▶ [Exercise objective] Nothing past the line containing "source cycle : Nat) (payload : List Byte)" belongs in the output. Copy exactly every line of the data below from the first up to and including it.

▶ [Records shown]
def Control.reset : Control where
  rdLatch := []
  wrLatch := []
  hartsOn := 0
  plic := Plic.reset
  pendPrev := 0
  lines := 0
  periph := 0
  seam := SeamEnd.reset
  wrSent := []
  rdSent := []
  intCopy := []
  gateCopy := []
  contractCopy := []
  snapLeft := 0
  down := false

/-- A write of NVS waiting for the controller (spec/20 R439 to R449). -/
inductive NvsOp where
  /-- A fault-log record: TYPE, SOURCE, CODE, CYCLE and payload; it takes its SEQ when written. -/
  | log (type source code cycle : Nat) (payload : List Byte)
  /-- A progress record: first slot, number of copies, SOURCE, CYCLE and payload. -/
  | progress (slot copies source cycle : Nat) (payload : List Byte)
  /-- An identity item: offset of its copy A, its content before WSEQ. -/
  | identity (offset : Nat) (content : List Byte)
  /-- A RELIABLE delivery-table entry: entry index and its 14 payload bytes. -/
  | delivery (entry : Nat) (payload : List Byte)
  /-- A retire-table word: its number and the cell. -/
  | retire (n cell : Nat)
  /-- Warm-image bytes. -/
  | warm (addr : Nat) (bytes : List Byte)
  /-- Counter-snapshot bytes. -/
  | snapshot (addr : Nat) (bytes : List Byte)
  deriving DecidableEq, Repr


/-- A section of the pattern: TYPE, INSTANCE, FLAGS, OFFSET in the bytes read, LENGTH, DIGEST (spec/03 R48). -/
structure Section where
  type : Nat
  inst : Nat
  flags : Nat
  offset : Nat
  length : Nat
  digest : List Byte
  /-- The source holds the section; a warm image leaves some out (R72). -/
  stored : Bool
  deriving DecidableEq, Repr

/-- The structure a load brings in force (spec/03 R52 to R56). -/
structure Structure where
  /-- TRUNK_EN. -/
  trunkEn : Nat
  /-- QMODE0 to QMODE2. -/
  qmode : List Nat
  /-- MEDIA_E, MEDIA_W. -/
  media : List Nat
  /-- PRESENT mask. -/
  present : Nat
  /-- HOST_PATHS. -/
  hostPaths : Nat
  /-- TRUNK_ENC. -/
  trunkEnc : Nat
  /-- FLAGS of SECURITY. -/
  secFlags : Nat
  /-- KEY_SLOTS. -/
  keySlots : Nat
  sampleRate : Nat
  playoutD : Nat
  addrMode : Nat
  fixedAddr : Nat
  /-- PINMUX entries: (ball, FUNC, PAD). -/
  pins : List (Nat × Nat × Nat)
  /-- PRIORITY of the header. -/
  priority : Nat
  siteId : Nat
  serial : Nat
  deriving DecidableEq, Repr

/-- No structure: nothing enabled, every block counted as present (spec/03 R53). -/
def Structure.none : Structure :=
  ⟨0, [5, 5, 5], [0, 0], 2 ^ 64 - 1, 0, 0, 0, 0, 0, 0, 0, 0, [], 0, 0, 0⟩

/-- The pattern loader's own state (spec/03 R61 to R75). -/
structure Loader where
  /-- A load is running. -/
  active : Bool
  /-- The source bytes as read at step 1. -/
  image : List Byte
  sections : List Section
  /-- The structure parsed at step 3. -/
  parsed : Structure
  /-- Enable requests queued at step 5: (directory index, unit). -/
  queued : List (Nat × HUnit)
  /-- ENABLE was written 0; the load is abandoned at the next section boundary. -/
  abandon : Bool
  /-- The structure in force. -/
  inForce : Structure
  /-- A full load has committed since PG0_GOOD rose (spec/22 R467). -/
  committed : Bool
  /-- A planned opening was announced by this load (R64). -/
  opened : Bool
  /-- A structure is in force: set as step 5 begins, cleared by a refusal or abandonment from there on (R19, R66). -/
  holds : Bool
  /-- TOTAL_LEN of the source, which a load from SRAM guards (R62). -/
  total : Nat
  /-- Step 5 has begun. -/
  begun : Bool
  /-- The manifest digest, and whether no owner key hash was blown (R49, R50). -/
  digest : List Byte
  unowned : Bool
  /-- The FW_DATA sections of the structure in force: INSTANCE, offset in the source, length (R51). -/
  fw : List (Nat × Nat × Nat)
  /-- Records that step 5 has still to write, in order: directory index, ADDR, DATA; ADDR 0 marks the start of a section (R63, R68). -/
  todo : List (Nat × Nat × Nat)
  /-- Records whose writes are on their way over the seam (R68). -/
  flight : List (Nat × Nat × Nat)
  /-- ENABLE of KEY as it stood when the records began to be written (R58). -/
  keyEnable : Bool
  deriving DecidableEq, Repr

def Loader.reset : Loader :=
  ⟨false, [], [], Structure.none, [], false, Structure.none, false, false, false, 0, false, [], false, [], [], [], false⟩


/-- A trunk's timing exchange (spec/04 R83 to R85): last message and its arrival, delays kept, cycles since the last. -/
structure TrunkTime where
  /-- T_TX of the last TIME message received, in 1/256 ns; sent back as ECHO_T1. -/
  lastTx : Nat
  /-- Own ring time at its reception; sent back as ECHO_T2. -/
  lastAt : Nat
  /-- The last delays kept, newest first, at most 64, in 1/256 ns. -/
  delays : List Int
  /-- Cycles since the last TIME message. -/
  since : Nat
  hops : Nat
  master : Nat
  epoch : Nat
  sync : Nat
  /-- A TIME message has arrived and its stream has not stopped. -/
  live : Bool
  /-- T_TX and own root ticks at arrival of the last messages, newest first, at most 65: the frequency measurement (R86). -/
  meas : List (Nat × Nat)
  deriving DecidableEq, Repr

def TrunkTime.reset : TrunkTime := ⟨0, 0, [], 0, 255, 0, 0, 0, false, []⟩
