-- ==== Sys2Proof/Machine/RegNames.lean ====
section
/-! DEFINITION. The register map: the address of every register and the place of every named field, written out from
the register tables of spec/ (the docstring of each register names it and the rule before its table).  `R.X i` is the
address of register X (of instance i), `F.X_Y i` its field Y. -/

namespace Sys2Proof.Machine
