/-- Build at a cycle boundary: the list for k + 2, or all three where none stands (spec/08 R201). -/
def State.buildPort (s : State) (p : Nat) : State :=
  if s.schedules p then
    match (s.psch p).built with
    | none => s.buildAll p
    | some _ => s.buildList p ((s.cycle + 2) % 2 ^ 32)
  else s.mapPsch p fun x => { x with built := none, lists := [] }

/-- Placements in the order in which they were placed. -/
def byOrder (l : List Placement) : List Placement :=
  l.foldl (fun acc x => acc.filter (fun y => y.ord < x.ord) ++ [x] ++ acc.filter fun y => !decide (y.ord < x.ord)) []

/-- Placements returned to the heads of their queues in the order in which they were placed; DEFICIT as before the
earliest; the shaping charge refunded where every other copy has been returned or discarded (spec/08 R204). -/
def State.giveBack (s : State) (p : Nat) (pls : List Placement) : State :=
  let s1 := s.mapPsch p fun x => { x with
    slots := x.slots.filter fun y => !pls.contains y
    late := x.late.filter fun y => !pls.contains y }
  s1.each (byOrder pls).reverse fun pl s =>
    let s2 := s.mapQueue pl.queue fun q => { q with frames := pl.frame :: q.frames, deficit := pl.deficit }
    let s3 := (s2.mapCopy pl.frame pl.queue fun c => { c with st := .queued }).activate pl.queue
    match s3.stored pl.frame with
    | some x =>
      if (x.copies.all fun c => c.st = .queued) && x.residue.isNone then
        let (_, en, _, burst) := s3.bucket s3.cycle (pl.queue / 16) 0x0C
        let back := ((x.shaped.getD 0) * 2 ^ 24 : Nat)
        let top : Int := if en then (burst * 2 ^ 24 : Nat) else 0
        (s3.mapStored pl.frame fun y => { y with shaped := none }).mapEntry (pl.queue / 16) fun e =>
          { e with shpTok := min (e.shpTok + back) (max e.shpTok top) }
      else s3
    | none => s3

/-- Unfixed placements moved behind what stands before them, in their order; one that no longer fits spills
(spec/08 R202). -/
def State.settle (s : State) (p : Nat) : State :=
  let step (acc : List Placement × List Placement × Nat) (y : Placement) :=
    let a := s.absPs y.cycle y.start
    if y.isFixed then (acc.1 ++ [y], acc.2.1, max acc.2.2 (a + y.len))
    else
      let a' := max a acc.2.2
      let cyc := (s.cycle + a' / cyclePs) % 2 ^ 32
      let t := a' % cyclePs
      if s.fits p y.cls cyc t y.len && !(acc.2.1.any fun z => z.queue = y.queue) then
        (acc.1 ++ [{ y with cycle := cyc, start := t }], acc.2.1, a' + y.len)
      else (acc.1, acc.2.1 ++ [y], acc.2.2)
  let r := (s.psch p).slots.foldl step ([], [], 0)
  if r.2.1.isEmpty then s.mapPsch p fun x => { x with slots := r.1 }
  else ((s.mapPsch p fun x => { x with slots := r.1 ++ r.2.1 }).giveBack p r.2.1).sat
    (F.SCH_PORT_HOLD_SPILL p) r.2.1.length

/-- Instants from which a frame might start: LEAD_NS ahead, the ends of placements, the edges of gate entries, in the lists
that are open, as offsets from the start of the present cycle (spec/08 R201). -/
def State.gapTries (s : State) (p : Nat) (ends : List Nat) : List Nat :=
  let base := s.bolt.sch.now + s.get F.SCH_STAGE_CFG_LEAD_NS * 1000
  let opens := [0, 1, 2].flatMap fun d =>
    d * cyclePs :: (s.gates p ((s.cycle + d) % 2 ^ 32)).map fun e => d * cyclePs + e.1 * 1000
  (base :: (ends ++ opens)).filter fun a => decide (base ≤ a) && decide (a < 3 * cyclePs)
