/-- A buffered frame that fails while it arrives: frayed where a copy runs cut-through, discarded otherwise
(spec/06 R142, spec/07 R183). -/
def State.failIngress (s : State) (id cause : Nat) : State :=
  match s.stored id with
  | none => s
  | some x =>
    if x.copies.any fun c => c.st = .cutting then (s.frayMade x.entry cause).frayFrame id s.addr cause 0
    else
      let s1 := if cause = 1 then s.sat F.TUN_DROP_CRC_DROP 1 else s
      s1.each x.copies fun c s => s.dropCopy id c.queue

/-- The last stitch of a frame has arrived: tag and trailer are checked, then the frame is complete (spec/06 R142,
spec/19 R421, spec/07 R169, R181). -/
def State.endIngress (s : State) (p : Nat) (x : Ingress) : State :=
  let s := (s.setIng p none).payOwed p x
  let (pay, tagOk, crcOk) := s.decodeBody p x
  match x.store with
  | none =>
    if x.hdr.kind.toNat = kRing && !x.errored && tagOk && crcOk && !formatBad x.hdr && p < 2 &&
        !(s.addr != 0 && x.hdr.src.toNat = s.addr) then
      s.emit (.ring p ⟨{ x.hdr with enc := false }, pay⟩)
    else if x.hdr.kind.toNat = kRing then (if !x.errored && tagOk && !crcOk then s.sat F.TUN_DROP_CRC_DROP 1 else s)
    else s
  | some id =>
    if x.errored then s.failIngress id 3
    else if !tagOk then
      let cut := ((s.stored id).map fun y => y.copies.any fun c => c.st = .cutting).getD false
      ((if cut then s.sat (F.KEY_LINK_CNT2_TAG_FRAY p) 1 else s.sat (F.KEY_LINK_CNT2_TAG_DROP p) 1).irq 0x40D00000 5).failIngress id 2
    else if !crcOk then s.failIngress id 1
    else
      let s1 := s.mapStored id fun y => { y with
        frame := ⟨{ x.hdr with enc := false }, pay⟩, complete := true, got := x.need }
      match s1.stored id with
      | none => s1
      | some y =>
        let eligible := s1.cutOk y
        let s3 := s1.each (if eligible then y.copies.filter Copy.unstarted else []) fun c s =>
          s.sat (F.SWB_CT_B_DECLINED c.port) 1
        let s4 := if y.copies.any fun c => 2 ≤ c.port then s3.sinkCheck y.entry id x.hdr else s3
        let s5 := s4.each (y.copies.filter fun c => c.st = .cutting) fun c s => s.pushWire c.port
        s5.each y.copies fun c s => s.placeQueue c.queue

/-- A hunt starts (spec/06 R141). -/
def State.startHunt (s : State) (p : Nat) : State :=
  let s1 := (s.setPort p { s.port p with hunting := true, ing := none }).sat (F.TUN_RXERR_HUNT p) 1
  s1.irq bTun 4

/-- The first FRAME stitch of a frame, at position `pos` of the row in progress, on a port in LINKED or later
(spec/06 R140, R141). -/
def State.frameRx (s : State) (p pos : Nat) (t : RowStitch) : State :=
  if !(s.elrek p) || s.bring p < 7 || 9 < s.bring p then s
  else if (s.port p).hunting then s
  else
    let w : BitVec 128 := t.data.extractLsb' 384 128
    let h := hdrOf w
    if !t.ok || !hcrcOk w then (s.sat (F.TUN_RXERR_HCRC p) 1).startHunt p
    else if 9600 < h.length.toNat then (s.sat (F.TUN_RXERR_B_FORMAT p) 1).startHunt p
    else
      let iv := match s.rxKey p with
        | some (_, salt) => frameIv salt (s.port p).rxWraps (s.port p).rxRow pos
        | none => []
      let c := h.cls.toNat
      let x : Ingress := ⟨h, stitchesOf h.length.toNat h.enc, 1, stitchBytes t.data, false, none, false, iv, c, 0⟩
      let s1 := (s.recvAdd p c (cellsOf h.length.toNat)).checkHeader p x
      match (s1.port p).ing with
      | some y => if y.got = y.need && !y.waiting then s1.endIngress p y else s1
      | none => s1


/-- A frame that is cut through and fails a stitch on the way is given up at once (spec/06 R142, spec/07 R183). -/
def State.badStitch (s : State) (y : Ingress) (fail : Bool) : State × Ingress :=
  match y.store with
  | some id => if fail then (s.failIngress id 3, { y with store := none }) else (s, y)
  | none => (s, y)

/-- The bytes received so far reach the buffered frame, in plaintext, and its copies that are cut through. -/
def State.feedCopies (s : State) (p : Nat) (y : Ingress) : State :=
  match y.store with
  | some id =>
    let z := s.mapStored id fun z => { z with got := y.got, frame := { z.frame with payload := s.plainSoFar p y } }
    z.each (((z.stored id).map fun f => f.copies.filter fun c => c.st = .cutting).getD []) fun c s => s.pushWire c.port
  | none => s

/-- A FRAME stitch after the first: the stitch before it may go on; a CHK failure marks the frame errored, and frays it at once
where it runs cut-through; the last stitch ends the frame (spec/06 R142, R152; spec/07 R183). -/
def State.stitchRx (s : State) (p : Nat) (t : RowStitch) : State :=
  match (s.port p).ing with
  | none => s
  | some x =>
    let bad := !t.ok
    let y := { x with got := x.got + 1, data := x.data ++ stitchBytes t.data, errored := x.errored || bad }
    let cut := match y.store with
      | some id => ((s.stored id).map fun z => z.copies.any fun c => c.st = .cutting).getD false
      | none => false
    let (s1, y) := ((s.setIng p (some y)).feedCopies p y).badStitch y (bad && cut)
    let s3 := s1.setIng p (some y)
    if y.need ≤ y.got && !y.waiting then s3.endIngress p y else s3

/-- A FRAME stitch: it goes on with the frame in progress on its port, or begins one (spec/06 R137, R140, R142). -/
def State.frameIn (s : State) (p pos : Nat) (t : RowStitch) : State :=
  if (s.port p).ing.isSome then s.stitchRx p t else s.frameRx p pos t


/-- The header that waits at an Elrek port goes on where the ready list covers it (spec/07 R163). -/
def State.retryIngress (s : State) (p : Nat) : State :=
  match (s.port p).ing with
  | some x =>
    if x.waiting then
      let i := (s.entryOf x.hdr.tunnel.toNat).getD 0
      let qs := if x.hdr.kind.toNat = kTest then (if x.hdr.dst.toNat = s.addr then [2] else [1 - p])
        else (s.routes p i x.hdr).1
      let s1 := s.admitIngress p i x qs
      match (s1.port p).ing with
      | some y => if y.got = y.need && !y.waiting then s1.endIngress p y else s1
      | none => s1
    else s
  | none => s

/-- The ready list refills for `clocks` CORE_CLK cycles and every header that waits is looked at (spec/07 R163). -/
def State.refillAll (s : State) (clocks : Nat) : State :=
  ((s.refill clocks).each (List.range 8) fun p s => s.retryIngress p).retryLocal none

/-- READY_LIST_ADMIT: the ready list refills for `clocks` CORE_CLK cycles; a header that waits at port `p` and is covered goes on
(spec/07 R163). -/
def execReadyListAdmit (p : Fin 12) (clocks : Nat) (s : State) : Step :=
  .next (s.ifBolt fun s => ((s.refill clocks).retryIngress p.val).retryLocal (some p.val))

/-- The frame arriving on a port ends as errored: lock or deskew was lost (spec/06 R142). -/
def State.cutIngress (s : State) (p : Nat) : State :=
  match (s.port p).ing with
  | none => s
  | some x => match x.store with
    | some id => ((s.failIngress id 3).setIng p none).payOwed p x
    | none => (s.setIng p none).payOwed p x

/-- FRAY_RX: forwarded where the frame runs cut-through, else the partial frame is discarded; without a frame it is stray
(spec/06 R150 to R152). -/
def State.frayRx (s : State) (p : Nat) (t : RowStitch) : State :=
  let pl := t.data.toNat
  let s := s.setPort p { s.port p with hunting := false }
  match (s.port p).ing with
  | none => if s.elrek p && 7 ≤ s.bring p then s.sat F.TUN_DROP_FRAY_STRAY 1 else s
  | some x =>
    if !t.ok then s.cutIngress p
    else
      let s1 := (s.setIng p none).payOwed p x
      match x.store with
      | none => s1.sat F.TUN_FRAY_FWD_RX 1
      | some id =>
        match s1.stored id with
        | none => s1
        | some y =>
          let origin := slice pl 476 8
          let cause := slice pl 472 4
          let hops := min 255 (slice pl 464 8 + 1)
          let toLocal := y.copies.any fun c => !(c.port < 8 && s.elrek c.port)
          let cut := y.copies.filter fun c => c.st = .cutting
          let s2 := if toLocal || cut.isEmpty then s1.sat F.TUN_FRAY_FWD_RX 1 else s1
          let s3 := if cut.any fun c => c.port < 8 && s.elrek c.port then s2.sat F.TUN_FRAY_FWD_PASSED 1 else s2
          if cut.isEmpty then s3.each y.copies fun c s => s.dropCopy id c.queue
          else s3.frayFrame id origin cause hops

/-- The held frames that now follow without a gap: those delivered, RCV_NXT after them, those still held
(spec/06 R146). -/
def takeHeld : Nat → Nat → List (Nat × Frame) → List Frame × Nat × List (Nat × Frame)
  | 0, r, h => ([], r, h)
  | n + 1, r, h =>
    match h.find? fun x => x.1 = r with
    | none => ([], r, h)
    | some x =>
      let (fs, r', h') := takeHeld n ((r + 1) % 65536) (h.filter fun y => y.1 != r)
      (x.2 :: fs, r', h')

/-- A frame held for reordering keeps its cells, charged to its class at the LOCAL_PORT (spec/06 R146). -/
def State.holdCells (s : State) (i : Nat) (f : Frame) : State :=
  let e := s.entry i
  let n := cellsOf f.payload.length
  if s.freeCount < n then s
  else
    let (cs, rest) := takeCells n s.bolt.swb.freeCells
    let need := stitchesOf f.payload.length false
    let x : Stored := ⟨f, i, e.gen, cs, .anchor e.localPort e.cls, s.cycle, s.bolt.sch.now, 0, true, need, need, [], none,
      false, none, true⟩
    ({ s with bolt.swb := { s.bolt.swb with
      freeCells := rest, nextId := s.bolt.swb.nextId + 1, ready := s.bolt.swb.ready - n
      frames := insertKey s.bolt.swb.nextId x s.bolt.swb.frames } }.charge x.domain n).checkFree

/-- The cells of held frames return: of those with some SEQs. -/
def State.freeHeld (s : State) (i : Nat) (seqs : List Nat) : State :=
  s.each ((s.bolt.swb.frames.filter fun x => x.2.held && x.2.entry = i && seqs.contains x.2.frame.hdr.seq.toNat).map (·.1))
    fun id s => s.freeFrame id

/-- RELIABLE_DATA_RX (spec/06 R146, R147). -/
def State.dataRx (s : State) (f : Frame) : State :=
  match s.entryOf f.hdr.tunnel.toNat with
  | none => s
  | some i =>
    let e := s.entry i
    if !e.sink || e.service ≠ svReliable || !s.isOn .tun then s
    else
      let sq := f.hdr.seq.toNat
      let d := (sq + 65536 - e.rcvNxt) % 65536
      let s0 := s.mapEntry i fun e => { e with lastGen := f.hdr.gen.toNat, lastSrc := f.hdr.src.toNat, sinceAck := e.sinceAck + 1 }
      if d = 0 then
        let (fs, r, h) := takeHeld 256 ((e.rcvNxt + 1) % 65536) e.held
        let s1 := s0.mapEntry i fun e => { e with rcvNxt := r, held := h }
        let s2 := (s1.freeHeld i (fs.map fun g => g.hdr.seq.toNat)).each (f :: fs) fun g s => s.emit (.service i g)
        if s.get F.TUN_ARQ_CFG_ACK_EVERY ≤ (s2.entry i).sinceAck then s2.sendAck i else s2
      else if d ≤ 255 then
        (if e.held.any fun x => x.1 = sq then s0
          else (s0.mapEntry i fun e => { e with held := e.held ++ [(sq, f)] }).holdCells i f).sendAck i
      else if 32768 ≤ d then (s0.count (81 + 3 * i) 1).sendAck i
      else s.count (82 + 3 * i) 1

/-- RELIABLE_DATA_RX. -/
def execReliableDataRx (f : Frame) (s : State) : Step := .next (s.ifBolt fun s => s.dataRx f)

/-- The SEQs from `a` up to but not including `b`. -/
def seqsFrom (a b : Nat) : List Nat := (List.range ((b + 65536 - a) % 65536)).map fun j => (a + j) % 65536

/-- The sender releases what an acknowledgement covers (spec/06 R148; spec/07 R172). -/
def State.advanceUna (s : State) (i una : Nat) : State :=
  let e := s.entry i
  let gone := seqsFrom e.una una
  let s1 := s.mapEntry i fun e => { e with
    una := una, timer := 0, expiries := 0
    retx := e.retx.filter fun r => !gone.contains r.1, resent := e.resent.filter fun r => !gone.contains r }
  s1.each (s1.bolt.swb.frames.filter fun x =>
      x.2.entry = i && x.2.frame.hdr.kind.toNat = kData && 2 ≤ x.2.ingress && gone.contains x.2.frame.hdr.seq.toNat) fun x s =>
    match s.stored x.1 with
    | some y => if y.copies.isEmpty then s.freeFrame x.1 else s
    | none => s

/-- RELIABLE_ACK_RX (spec/06 R148): UNA advances, gaps below the highest reported SEQ are resent once.  A DEAD tunnel keeps its
retransmit buffer and sends nothing (spec/06 R149). -/
def State.ackRx (s : State) (f : Frame) : State :=
  match s.entryOf f.hdr.tunnel.toNat with
  | none => s
  | some i =>
    let e := s.entry i
    if !e.source || e.service ≠ svReliable || e.dead || !s.isOn .tun then s
    else
      let r := f.hdr.seq.toNat
      let inside := decide ((r + 65536 - e.una) % 65536 ≤ (e.nxt + 65536 - e.una) % 65536)
      let s1 := if inside && r ≠ e.una then s.advanceUna i r else s
      let m := leAt f.payload 0 8
      let s2 := if inside then s1.mapEntry i fun e => { e with bitmap := m } else s1
      if !inside || m = 0 then s2
      else
        let top := Nat.log2 m
        let holes := (r :: (List.range top).map fun b => (r + 1 + b) % 65536).filter fun q =>
          q = r || !bit m ((q + 65536 - (r + 1)) % 65536)
        let due := holes.filter fun q => !(s2.entry i).resent.contains q
        let s3 := s2.mapEntry i fun e => { e with resent := e.resent ++ due }
        s3.each due fun q s => s.resend i q

/-- The retransmit timer runs out after RTO × 2^min(k, 3) cycles (spec/06 R149). -/
def Entry.timeout (e : Entry) : Nat := e.rto * 2 ^ min e.expiries 3

/-- RETRANSMIT_TIMEOUT: the frames from UNA to NXT that the latest BITMAP does not show as held are resent; after
RETRY_MAX expiries the tunnel is DEAD; a frame read with an uncorrectable error kills it at once (spec/06 R149,
spec/07 R166). -/
def State.retransmit (s : State) (i bits : Nat) : State :=
  let e := s.entry i
  if !e.valid || e.service ≠ svReliable || e.dead || e.una = e.nxt || e.timer < e.timeout then s
  else
    let k := e.expiries + 1
    let cells := (s.bolt.swb.frames.filter fun x => x.2.entry = i && x.2.frame.hdr.kind.toNat = kData).flatMap fun x =>
      x.2.cells
    if 3 ≤ max bits (s.readBits cells) then
      ((s.failCells (let b := s.badCells cells; if b.isEmpty then cells.take 1 else b)).eccUncorr).tunnelDead i
    else
      let s1 := s.mapEntry i fun e => { e with expiries := k, timer := 0, resent := [] }
      if s.get F.TUN_ARQ_CFG_RETRY_MAX ≠ 0 && s.get F.TUN_ARQ_CFG_RETRY_MAX ≤ k then s1.tunnelDead i
      else
        s1.each ((seqsFrom e.una e.nxt).filter fun q =>
          let d := (q + 65536 - (e.una + 1)) % 65536
          !(decide (d < 64) && bit e.bitmap d)) fun q s => s.resend i q

/-- CUR_PATH of a bucket at a sink: as last switched, else the PATH of its first frame; none before that (spec/06 R155; the
start is a DESIGN CHOICE, assumption log 12). -/
def State.curPath (s : State) (i b : Nat) : Option Nat :=
  ((lookupKey b (s.entry i).curPath).map (·.1)).or (lookupKey b (s.entry i).basePath)

/-- Hold lists open in the hub. -/
def State.holdsOpen (s : State) : Nat := (s.bolt.tun.map fun e => e.2.holds.length).sum

/-- TUN_HOLD.ACTIVE follows the hold lists. -/
def State.noteHolds (s : State) : State := s.set F.TUN_HOLD_ACTIVE s.holdsOpen

/-- A DATAGRAM frame handed on and counted for its bucket and PATH. -/
def State.deliverDatagram (s : State) (i : Nat) (f : Frame) : State :=
  let k := hBucket f.hdr + 64 * b2n f.hdr.path
  ((s.mapEntry i fun e => { e with rxCount := insertKey k (((lookupKey k e.rxCount).getD 0) + 1) e.rxCount }).emit (.service i f)).ethEgress i f

/-- The hold list of a bucket closed: CUR_PATH switches, held frames are delivered in order (spec/06 R155). -/
def State.switchPath (s : State) (i b newPath upTo : Nat) : State :=
  let held := ((s.entry i).holds.find? fun h => h.bucket = b).map (·.frames)
  let s1 := s.mapEntry i fun e => { e with
    curPath := insertKey b (newPath, upTo) e.curPath, holds := e.holds.filter fun h => h.bucket != b }
  ((s1.each (held.getD []) fun f s => s.deliverDatagram i f).noteHolds)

▶ [Response]
def Control.reset : Control where
  rdLatch := []
  wrLatch := []
  hartsOn := 0
  plic := Plic.reset
  pendPrev := 0
  lines := 0
  periph := 0
  seam := SeamEnd.reset
  wrSent := []
  rdSent := []
  intCopy := []
  gateCopy := []
  contractCopy := []
  snapLeft := 0
  down := false

/-- A write of NVS waiting for the controller (spec/20 R439 to R449). -/
inductive NvsOp where
  /-- A fault-log record: TYPE, SOURCE, CODE, CYCLE and payload; it takes its SEQ when written. -/
  | log (type source code cycle : Nat) (payload : List Byte)
  /-- A progress record: first slot, number of copies, SOURCE, CYCLE and payload. -/
  | progress (slot copies source cycle : Nat) (payload : List Byte)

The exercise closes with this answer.